Problem description - Beginning with the first line of the entries below, quote each line until you reach and include the line with "sets := [], counters".
The data Start Marker
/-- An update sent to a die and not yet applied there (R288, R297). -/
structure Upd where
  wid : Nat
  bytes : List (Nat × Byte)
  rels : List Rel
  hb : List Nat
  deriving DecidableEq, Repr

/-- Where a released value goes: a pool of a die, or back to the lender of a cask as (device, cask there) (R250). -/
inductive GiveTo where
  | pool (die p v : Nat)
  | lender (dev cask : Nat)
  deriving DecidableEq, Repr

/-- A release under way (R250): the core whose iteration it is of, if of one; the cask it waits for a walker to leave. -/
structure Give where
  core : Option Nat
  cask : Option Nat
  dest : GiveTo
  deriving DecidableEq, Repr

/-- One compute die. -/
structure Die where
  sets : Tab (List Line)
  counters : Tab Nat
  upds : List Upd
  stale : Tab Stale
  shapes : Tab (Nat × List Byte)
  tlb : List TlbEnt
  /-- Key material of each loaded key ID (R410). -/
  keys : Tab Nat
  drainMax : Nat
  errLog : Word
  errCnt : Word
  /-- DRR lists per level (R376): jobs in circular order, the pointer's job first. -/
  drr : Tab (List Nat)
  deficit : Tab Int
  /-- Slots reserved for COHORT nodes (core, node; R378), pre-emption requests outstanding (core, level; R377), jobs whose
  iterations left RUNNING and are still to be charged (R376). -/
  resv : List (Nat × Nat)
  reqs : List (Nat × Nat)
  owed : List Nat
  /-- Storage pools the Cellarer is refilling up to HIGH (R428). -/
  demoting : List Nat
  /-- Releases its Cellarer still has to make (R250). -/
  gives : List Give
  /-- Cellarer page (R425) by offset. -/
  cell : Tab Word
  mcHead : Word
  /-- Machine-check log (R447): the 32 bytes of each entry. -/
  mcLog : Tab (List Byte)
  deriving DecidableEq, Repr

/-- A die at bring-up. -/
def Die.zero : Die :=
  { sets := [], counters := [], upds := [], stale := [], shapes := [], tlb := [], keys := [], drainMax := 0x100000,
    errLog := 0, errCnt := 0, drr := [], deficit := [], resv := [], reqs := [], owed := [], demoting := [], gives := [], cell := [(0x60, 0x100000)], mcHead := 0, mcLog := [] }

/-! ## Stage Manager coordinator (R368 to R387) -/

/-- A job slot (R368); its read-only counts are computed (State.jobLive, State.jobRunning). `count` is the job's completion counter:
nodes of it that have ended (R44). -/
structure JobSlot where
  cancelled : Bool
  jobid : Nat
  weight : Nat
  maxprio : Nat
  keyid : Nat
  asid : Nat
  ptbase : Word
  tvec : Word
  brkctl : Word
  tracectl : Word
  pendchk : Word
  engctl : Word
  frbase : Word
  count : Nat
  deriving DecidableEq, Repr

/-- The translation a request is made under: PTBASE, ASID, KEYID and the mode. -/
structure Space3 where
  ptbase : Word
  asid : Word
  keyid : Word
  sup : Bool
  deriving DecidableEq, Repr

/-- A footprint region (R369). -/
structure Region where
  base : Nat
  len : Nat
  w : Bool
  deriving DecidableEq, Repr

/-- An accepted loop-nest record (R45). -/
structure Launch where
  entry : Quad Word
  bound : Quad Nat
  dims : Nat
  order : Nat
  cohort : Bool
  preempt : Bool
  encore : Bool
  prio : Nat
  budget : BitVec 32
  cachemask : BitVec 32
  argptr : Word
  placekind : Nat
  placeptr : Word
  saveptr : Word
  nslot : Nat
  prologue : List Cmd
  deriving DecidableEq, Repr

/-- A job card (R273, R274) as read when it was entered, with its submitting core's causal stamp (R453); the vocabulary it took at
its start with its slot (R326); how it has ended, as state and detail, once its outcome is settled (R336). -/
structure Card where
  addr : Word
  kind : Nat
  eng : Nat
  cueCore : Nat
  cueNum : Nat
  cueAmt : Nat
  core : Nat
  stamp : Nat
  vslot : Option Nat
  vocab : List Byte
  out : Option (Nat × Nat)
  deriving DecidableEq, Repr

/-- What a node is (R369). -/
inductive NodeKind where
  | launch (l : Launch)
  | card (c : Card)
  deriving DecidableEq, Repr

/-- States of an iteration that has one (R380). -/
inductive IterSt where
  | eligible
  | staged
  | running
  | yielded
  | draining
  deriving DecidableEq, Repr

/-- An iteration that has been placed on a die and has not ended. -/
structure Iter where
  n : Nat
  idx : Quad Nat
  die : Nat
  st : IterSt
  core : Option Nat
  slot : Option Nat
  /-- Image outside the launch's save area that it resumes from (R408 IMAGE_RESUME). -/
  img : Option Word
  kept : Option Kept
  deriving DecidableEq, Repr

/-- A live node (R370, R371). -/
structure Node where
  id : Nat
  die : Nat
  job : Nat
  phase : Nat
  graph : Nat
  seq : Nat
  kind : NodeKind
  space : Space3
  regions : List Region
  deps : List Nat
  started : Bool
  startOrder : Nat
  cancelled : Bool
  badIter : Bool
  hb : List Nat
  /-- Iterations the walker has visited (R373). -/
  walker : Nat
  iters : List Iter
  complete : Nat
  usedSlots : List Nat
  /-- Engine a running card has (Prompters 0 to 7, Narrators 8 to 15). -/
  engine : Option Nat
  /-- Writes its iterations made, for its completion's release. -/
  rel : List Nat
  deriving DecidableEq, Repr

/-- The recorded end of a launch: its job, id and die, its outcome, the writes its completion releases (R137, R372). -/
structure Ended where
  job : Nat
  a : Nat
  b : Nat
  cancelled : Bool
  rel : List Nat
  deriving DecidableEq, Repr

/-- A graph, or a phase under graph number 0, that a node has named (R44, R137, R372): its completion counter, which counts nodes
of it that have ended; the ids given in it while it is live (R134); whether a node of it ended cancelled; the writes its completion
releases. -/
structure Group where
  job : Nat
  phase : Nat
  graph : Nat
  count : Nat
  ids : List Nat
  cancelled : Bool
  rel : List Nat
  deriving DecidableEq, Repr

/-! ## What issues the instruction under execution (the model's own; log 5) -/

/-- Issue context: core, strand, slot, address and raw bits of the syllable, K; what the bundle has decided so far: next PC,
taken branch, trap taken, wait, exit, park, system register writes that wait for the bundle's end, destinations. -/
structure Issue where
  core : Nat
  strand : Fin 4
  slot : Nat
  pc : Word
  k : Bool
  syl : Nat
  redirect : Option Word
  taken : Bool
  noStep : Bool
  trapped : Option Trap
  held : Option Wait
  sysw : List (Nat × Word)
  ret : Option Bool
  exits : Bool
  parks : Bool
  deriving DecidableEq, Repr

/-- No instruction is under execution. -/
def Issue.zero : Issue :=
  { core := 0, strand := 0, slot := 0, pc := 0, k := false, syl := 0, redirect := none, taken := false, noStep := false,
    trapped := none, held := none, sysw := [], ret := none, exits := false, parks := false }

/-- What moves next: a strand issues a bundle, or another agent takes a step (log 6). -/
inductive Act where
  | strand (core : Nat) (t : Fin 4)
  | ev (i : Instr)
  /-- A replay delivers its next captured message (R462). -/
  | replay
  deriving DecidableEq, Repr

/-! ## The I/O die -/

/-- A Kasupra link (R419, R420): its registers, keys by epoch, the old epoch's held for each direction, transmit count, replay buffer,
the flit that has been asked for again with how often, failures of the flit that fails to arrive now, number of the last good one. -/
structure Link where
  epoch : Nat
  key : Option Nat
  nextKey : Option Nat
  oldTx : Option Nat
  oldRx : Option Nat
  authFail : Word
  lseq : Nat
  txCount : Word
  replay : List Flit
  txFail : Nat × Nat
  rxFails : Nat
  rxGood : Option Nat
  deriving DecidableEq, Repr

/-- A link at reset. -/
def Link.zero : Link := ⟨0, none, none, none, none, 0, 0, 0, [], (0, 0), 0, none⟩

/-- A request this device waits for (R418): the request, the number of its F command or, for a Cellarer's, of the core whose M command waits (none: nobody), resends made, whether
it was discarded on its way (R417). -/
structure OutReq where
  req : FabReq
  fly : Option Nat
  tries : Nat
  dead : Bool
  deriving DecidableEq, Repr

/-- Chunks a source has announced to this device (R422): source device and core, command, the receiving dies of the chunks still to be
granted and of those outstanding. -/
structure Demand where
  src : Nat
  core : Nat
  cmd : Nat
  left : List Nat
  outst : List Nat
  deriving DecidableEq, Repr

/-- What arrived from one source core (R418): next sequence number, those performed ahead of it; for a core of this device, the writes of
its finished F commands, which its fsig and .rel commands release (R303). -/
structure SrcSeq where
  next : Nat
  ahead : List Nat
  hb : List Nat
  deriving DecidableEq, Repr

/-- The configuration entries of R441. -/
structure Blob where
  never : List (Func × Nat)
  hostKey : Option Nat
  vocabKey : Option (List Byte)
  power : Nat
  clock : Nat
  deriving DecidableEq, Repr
The data End Marker
Response to the exercise -
/-- An update sent to a die and not yet applied there (R288, R297). -/
structure Upd where
  wid : Nat
  bytes : List (Nat × Byte)
  rels : List Rel
  hb : List Nat
  deriving DecidableEq, Repr

/-- Where a released value goes: a pool of a die, or back to the lender of a cask as (device, cask there) (R250). -/
inductive GiveTo where
  | pool (die p v : Nat)
  | lender (dev cask : Nat)
  deriving DecidableEq, Repr

/-- A release under way (R250): the core whose iteration it is of, if of one; the cask it waits for a walker to leave. -/
structure Give where
  core : Option Nat
  cask : Option Nat
  dest : GiveTo
  deriving DecidableEq, Repr

/-- One compute die. -/
structure Die where
  sets : Tab (List Line)
  counters : Tab Nat
  upds : List Upd
  stale : Tab Stale
  shapes : Tab (Nat × List Byte)
  tlb : List TlbEnt
  /-- Key material of each loaded key ID (R410). -/
  keys : Tab Nat
  drainMax : Nat
  errLog : Word
  errCnt : Word
  /-- DRR lists per level (R376): jobs in circular order, the pointer's job first. -/
  drr : Tab (List Nat)
  deficit : Tab Int
  /-- Slots reserved for COHORT nodes (core, node; R378), pre-emption requests outstanding (core, level; R377), jobs whose
  iterations left RUNNING and are still to be charged (R376). -/
  resv : List (Nat × Nat)
  reqs : List (Nat × Nat)
  owed : List Nat
  /-- Storage pools the Cellarer is refilling up to HIGH (R428). -/
  demoting : List Nat
  /-- Releases its Cellarer still has to make (R250). -/
  gives : List Give
  /-- Cellarer page (R425) by offset. -/
  cell : Tab Word
  mcHead : Word
  /-- Machine-check log (R447): the 32 bytes of each entry. -/
  mcLog : Tab (List Byte)
  deriving DecidableEq, Repr

/-- A die at bring-up. -/
def Die.zero : Die :=
  { sets := [], counters := [], upds := [], stale := [], shapes := [], tlb := [], keys := [], drainMax := 0x100000,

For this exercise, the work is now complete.